[DATA FOR THE TASK — start]

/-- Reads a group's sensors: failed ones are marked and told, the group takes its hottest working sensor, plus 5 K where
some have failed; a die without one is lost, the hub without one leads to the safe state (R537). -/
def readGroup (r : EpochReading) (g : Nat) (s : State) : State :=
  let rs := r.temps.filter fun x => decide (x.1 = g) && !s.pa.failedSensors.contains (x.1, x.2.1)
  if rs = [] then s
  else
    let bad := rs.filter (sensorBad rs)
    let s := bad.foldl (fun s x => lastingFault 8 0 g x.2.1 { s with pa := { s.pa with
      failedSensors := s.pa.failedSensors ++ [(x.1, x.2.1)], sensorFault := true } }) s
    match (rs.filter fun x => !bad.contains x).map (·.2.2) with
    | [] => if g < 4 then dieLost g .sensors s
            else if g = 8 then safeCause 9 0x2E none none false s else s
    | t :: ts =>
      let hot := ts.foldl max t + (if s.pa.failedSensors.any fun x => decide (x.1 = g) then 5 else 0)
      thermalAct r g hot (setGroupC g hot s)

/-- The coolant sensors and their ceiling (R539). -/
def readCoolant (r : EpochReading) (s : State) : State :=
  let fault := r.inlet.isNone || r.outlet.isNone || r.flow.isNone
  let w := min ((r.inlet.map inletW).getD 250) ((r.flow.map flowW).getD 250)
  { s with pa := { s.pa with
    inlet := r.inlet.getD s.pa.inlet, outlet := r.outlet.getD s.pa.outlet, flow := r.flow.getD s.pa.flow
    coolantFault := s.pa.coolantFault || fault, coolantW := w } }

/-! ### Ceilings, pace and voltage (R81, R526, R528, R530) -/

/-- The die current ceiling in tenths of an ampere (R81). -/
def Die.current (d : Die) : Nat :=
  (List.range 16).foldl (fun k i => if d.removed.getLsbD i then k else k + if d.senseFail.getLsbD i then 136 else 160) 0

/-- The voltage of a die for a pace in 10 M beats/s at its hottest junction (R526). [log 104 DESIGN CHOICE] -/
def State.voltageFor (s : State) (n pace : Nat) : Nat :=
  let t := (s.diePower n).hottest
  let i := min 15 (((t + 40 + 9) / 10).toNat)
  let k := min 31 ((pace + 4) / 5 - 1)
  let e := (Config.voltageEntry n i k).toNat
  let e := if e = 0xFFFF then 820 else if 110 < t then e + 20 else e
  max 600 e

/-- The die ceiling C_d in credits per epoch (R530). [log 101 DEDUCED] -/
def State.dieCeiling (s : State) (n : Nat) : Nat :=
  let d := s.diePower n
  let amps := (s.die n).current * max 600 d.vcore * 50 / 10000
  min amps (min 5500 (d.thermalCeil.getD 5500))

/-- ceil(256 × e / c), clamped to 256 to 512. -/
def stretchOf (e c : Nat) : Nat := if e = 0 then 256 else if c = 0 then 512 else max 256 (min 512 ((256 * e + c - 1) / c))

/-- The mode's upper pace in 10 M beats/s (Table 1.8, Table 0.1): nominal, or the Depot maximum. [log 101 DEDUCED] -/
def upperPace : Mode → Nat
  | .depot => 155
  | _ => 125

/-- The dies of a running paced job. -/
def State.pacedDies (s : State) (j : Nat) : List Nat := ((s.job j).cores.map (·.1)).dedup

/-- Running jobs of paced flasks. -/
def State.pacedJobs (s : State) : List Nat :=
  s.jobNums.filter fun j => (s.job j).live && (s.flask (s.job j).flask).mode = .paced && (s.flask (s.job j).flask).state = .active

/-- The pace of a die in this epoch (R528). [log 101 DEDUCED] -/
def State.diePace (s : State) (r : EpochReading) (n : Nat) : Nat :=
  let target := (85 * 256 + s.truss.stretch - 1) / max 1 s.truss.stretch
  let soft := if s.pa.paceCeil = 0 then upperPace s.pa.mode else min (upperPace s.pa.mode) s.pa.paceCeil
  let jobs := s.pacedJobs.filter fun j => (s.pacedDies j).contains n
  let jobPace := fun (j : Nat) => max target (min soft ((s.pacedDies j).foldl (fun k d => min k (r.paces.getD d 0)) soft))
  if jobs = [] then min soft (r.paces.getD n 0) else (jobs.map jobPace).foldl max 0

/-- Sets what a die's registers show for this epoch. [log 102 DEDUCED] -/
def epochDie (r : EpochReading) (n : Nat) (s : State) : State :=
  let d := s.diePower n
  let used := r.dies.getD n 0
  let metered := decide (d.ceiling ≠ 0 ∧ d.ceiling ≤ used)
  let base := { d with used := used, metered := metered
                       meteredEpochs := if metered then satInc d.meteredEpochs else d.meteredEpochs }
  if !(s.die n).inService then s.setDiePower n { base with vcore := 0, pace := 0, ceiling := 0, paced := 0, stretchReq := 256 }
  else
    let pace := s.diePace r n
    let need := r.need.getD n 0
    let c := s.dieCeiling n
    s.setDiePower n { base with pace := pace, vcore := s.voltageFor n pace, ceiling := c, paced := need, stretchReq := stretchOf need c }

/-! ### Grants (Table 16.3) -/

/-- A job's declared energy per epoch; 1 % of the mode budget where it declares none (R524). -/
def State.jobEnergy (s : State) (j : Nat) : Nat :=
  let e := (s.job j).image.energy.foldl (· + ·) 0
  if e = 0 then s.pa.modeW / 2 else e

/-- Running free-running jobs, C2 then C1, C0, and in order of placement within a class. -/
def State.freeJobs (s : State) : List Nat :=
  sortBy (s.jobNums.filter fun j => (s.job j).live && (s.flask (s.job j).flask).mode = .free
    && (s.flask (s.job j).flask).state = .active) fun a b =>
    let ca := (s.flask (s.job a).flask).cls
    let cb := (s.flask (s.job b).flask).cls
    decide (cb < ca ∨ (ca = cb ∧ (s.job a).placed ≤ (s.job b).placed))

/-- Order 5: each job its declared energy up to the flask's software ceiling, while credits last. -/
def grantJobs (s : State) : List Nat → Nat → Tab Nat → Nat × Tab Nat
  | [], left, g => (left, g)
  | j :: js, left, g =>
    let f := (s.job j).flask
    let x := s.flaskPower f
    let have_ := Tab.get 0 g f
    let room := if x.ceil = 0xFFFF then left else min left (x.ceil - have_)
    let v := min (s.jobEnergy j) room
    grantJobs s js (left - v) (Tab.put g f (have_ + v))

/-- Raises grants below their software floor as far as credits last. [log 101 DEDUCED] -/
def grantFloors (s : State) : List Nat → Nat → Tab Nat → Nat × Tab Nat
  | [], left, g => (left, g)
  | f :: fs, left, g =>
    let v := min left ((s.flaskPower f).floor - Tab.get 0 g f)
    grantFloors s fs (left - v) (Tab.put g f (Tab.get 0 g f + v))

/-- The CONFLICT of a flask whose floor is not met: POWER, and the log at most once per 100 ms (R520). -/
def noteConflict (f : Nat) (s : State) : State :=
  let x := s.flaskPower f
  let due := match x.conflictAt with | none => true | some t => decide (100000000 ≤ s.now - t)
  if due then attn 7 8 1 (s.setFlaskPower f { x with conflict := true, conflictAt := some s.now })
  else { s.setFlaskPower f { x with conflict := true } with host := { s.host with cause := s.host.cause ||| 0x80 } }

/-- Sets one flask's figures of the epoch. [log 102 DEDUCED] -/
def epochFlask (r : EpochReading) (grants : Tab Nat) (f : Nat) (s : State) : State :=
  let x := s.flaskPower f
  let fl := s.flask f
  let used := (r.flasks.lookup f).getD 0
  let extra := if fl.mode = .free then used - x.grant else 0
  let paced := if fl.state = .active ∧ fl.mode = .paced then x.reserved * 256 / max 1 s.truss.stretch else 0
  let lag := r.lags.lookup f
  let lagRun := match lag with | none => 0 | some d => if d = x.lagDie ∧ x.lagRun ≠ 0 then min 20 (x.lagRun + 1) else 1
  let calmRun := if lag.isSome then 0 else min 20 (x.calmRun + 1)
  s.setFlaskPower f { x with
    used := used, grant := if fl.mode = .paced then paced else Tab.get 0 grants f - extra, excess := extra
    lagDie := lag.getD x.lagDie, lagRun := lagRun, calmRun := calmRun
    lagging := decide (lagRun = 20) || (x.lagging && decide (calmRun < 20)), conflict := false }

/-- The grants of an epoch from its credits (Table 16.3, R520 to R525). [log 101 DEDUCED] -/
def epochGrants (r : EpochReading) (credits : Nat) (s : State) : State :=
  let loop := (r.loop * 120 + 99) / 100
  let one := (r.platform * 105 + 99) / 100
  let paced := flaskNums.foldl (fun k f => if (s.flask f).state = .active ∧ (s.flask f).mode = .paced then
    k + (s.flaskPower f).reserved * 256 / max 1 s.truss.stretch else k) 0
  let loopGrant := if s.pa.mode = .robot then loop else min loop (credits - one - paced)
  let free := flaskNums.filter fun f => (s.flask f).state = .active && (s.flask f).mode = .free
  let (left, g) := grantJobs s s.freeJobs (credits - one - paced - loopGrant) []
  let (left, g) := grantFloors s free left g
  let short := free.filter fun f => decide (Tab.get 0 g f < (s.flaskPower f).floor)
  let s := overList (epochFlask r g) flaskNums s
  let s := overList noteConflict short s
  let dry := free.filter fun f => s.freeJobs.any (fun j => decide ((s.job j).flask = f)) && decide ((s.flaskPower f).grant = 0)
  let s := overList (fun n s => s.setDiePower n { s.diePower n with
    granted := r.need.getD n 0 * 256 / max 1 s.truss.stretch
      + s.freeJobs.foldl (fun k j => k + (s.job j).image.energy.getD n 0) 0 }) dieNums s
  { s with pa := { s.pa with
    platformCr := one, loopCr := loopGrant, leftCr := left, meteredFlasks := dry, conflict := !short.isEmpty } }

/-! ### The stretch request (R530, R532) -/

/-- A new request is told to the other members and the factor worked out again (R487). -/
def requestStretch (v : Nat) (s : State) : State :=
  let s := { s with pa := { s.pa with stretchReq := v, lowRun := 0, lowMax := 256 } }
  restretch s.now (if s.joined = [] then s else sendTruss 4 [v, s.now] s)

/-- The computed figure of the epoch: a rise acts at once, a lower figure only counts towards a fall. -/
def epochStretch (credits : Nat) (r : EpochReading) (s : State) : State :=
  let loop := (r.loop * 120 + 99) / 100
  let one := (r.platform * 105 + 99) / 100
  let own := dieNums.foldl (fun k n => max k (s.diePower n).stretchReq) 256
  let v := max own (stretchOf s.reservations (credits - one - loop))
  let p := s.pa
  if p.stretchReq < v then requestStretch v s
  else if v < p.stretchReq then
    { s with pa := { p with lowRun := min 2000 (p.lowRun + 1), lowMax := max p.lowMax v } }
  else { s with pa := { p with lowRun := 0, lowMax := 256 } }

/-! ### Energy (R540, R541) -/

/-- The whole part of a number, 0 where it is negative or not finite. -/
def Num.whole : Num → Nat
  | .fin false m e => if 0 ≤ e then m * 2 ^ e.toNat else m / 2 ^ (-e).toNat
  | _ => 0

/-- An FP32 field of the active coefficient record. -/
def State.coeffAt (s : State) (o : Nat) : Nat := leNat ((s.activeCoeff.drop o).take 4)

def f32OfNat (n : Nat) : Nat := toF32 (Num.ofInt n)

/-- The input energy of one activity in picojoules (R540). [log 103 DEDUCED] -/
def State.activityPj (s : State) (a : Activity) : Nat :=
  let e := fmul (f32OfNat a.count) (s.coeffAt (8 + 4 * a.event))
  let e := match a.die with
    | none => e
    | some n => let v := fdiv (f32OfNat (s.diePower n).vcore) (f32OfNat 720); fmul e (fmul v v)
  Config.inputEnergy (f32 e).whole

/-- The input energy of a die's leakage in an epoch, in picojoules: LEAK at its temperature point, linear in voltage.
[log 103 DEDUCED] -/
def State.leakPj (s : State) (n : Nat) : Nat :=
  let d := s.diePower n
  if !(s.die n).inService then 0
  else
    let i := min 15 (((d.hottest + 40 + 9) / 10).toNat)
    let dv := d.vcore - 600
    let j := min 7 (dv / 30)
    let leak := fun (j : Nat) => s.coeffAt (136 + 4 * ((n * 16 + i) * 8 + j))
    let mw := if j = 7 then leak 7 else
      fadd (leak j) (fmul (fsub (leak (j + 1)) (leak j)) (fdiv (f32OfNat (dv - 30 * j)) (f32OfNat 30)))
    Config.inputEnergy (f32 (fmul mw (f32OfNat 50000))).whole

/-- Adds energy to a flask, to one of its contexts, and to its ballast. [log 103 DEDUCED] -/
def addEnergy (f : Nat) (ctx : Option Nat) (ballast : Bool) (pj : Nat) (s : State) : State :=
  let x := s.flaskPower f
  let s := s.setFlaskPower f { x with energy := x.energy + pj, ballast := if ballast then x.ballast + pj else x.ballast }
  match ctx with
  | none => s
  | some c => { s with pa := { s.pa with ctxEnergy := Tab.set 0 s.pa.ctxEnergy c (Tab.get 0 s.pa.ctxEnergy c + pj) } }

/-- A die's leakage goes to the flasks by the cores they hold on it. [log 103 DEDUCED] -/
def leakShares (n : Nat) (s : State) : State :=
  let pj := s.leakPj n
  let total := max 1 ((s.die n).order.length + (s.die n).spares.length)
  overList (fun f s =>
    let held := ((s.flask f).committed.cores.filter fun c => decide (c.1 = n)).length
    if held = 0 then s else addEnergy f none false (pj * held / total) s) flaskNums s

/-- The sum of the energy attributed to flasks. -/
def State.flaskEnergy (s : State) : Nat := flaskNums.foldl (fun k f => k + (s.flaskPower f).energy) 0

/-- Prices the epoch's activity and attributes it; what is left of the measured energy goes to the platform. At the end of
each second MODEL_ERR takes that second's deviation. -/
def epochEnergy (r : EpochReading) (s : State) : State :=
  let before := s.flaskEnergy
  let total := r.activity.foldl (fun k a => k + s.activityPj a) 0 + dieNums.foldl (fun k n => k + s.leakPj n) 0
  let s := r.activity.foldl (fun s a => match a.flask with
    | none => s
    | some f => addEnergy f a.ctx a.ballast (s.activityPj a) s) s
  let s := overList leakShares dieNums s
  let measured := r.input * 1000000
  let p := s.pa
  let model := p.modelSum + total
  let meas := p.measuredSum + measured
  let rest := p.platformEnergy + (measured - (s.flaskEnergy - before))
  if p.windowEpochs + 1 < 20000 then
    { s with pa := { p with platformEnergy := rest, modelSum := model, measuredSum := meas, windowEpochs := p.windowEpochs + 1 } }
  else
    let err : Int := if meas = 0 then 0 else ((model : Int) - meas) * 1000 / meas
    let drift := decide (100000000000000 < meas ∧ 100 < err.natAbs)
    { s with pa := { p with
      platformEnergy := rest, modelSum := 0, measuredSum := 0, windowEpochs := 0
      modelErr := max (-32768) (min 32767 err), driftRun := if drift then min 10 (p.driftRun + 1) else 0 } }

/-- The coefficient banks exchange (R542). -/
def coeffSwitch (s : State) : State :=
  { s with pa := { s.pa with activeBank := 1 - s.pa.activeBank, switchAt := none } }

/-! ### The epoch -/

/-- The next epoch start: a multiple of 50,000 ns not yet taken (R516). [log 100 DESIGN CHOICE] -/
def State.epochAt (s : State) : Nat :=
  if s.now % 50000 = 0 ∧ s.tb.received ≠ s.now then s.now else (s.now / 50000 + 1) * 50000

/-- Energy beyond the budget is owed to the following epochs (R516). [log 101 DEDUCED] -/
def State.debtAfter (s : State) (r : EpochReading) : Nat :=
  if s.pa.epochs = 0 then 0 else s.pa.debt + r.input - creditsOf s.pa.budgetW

[DATA FOR THE TASK — finish]

- **PROBLEM TO WORK ON**: Collect the complete line wherever the string "before" appears in the records.

- **ANSWER SPACE**:
  let before := s.flaskEnergy
  let rest := p.platformEnergy + (measured - (s.flaskEnergy - before))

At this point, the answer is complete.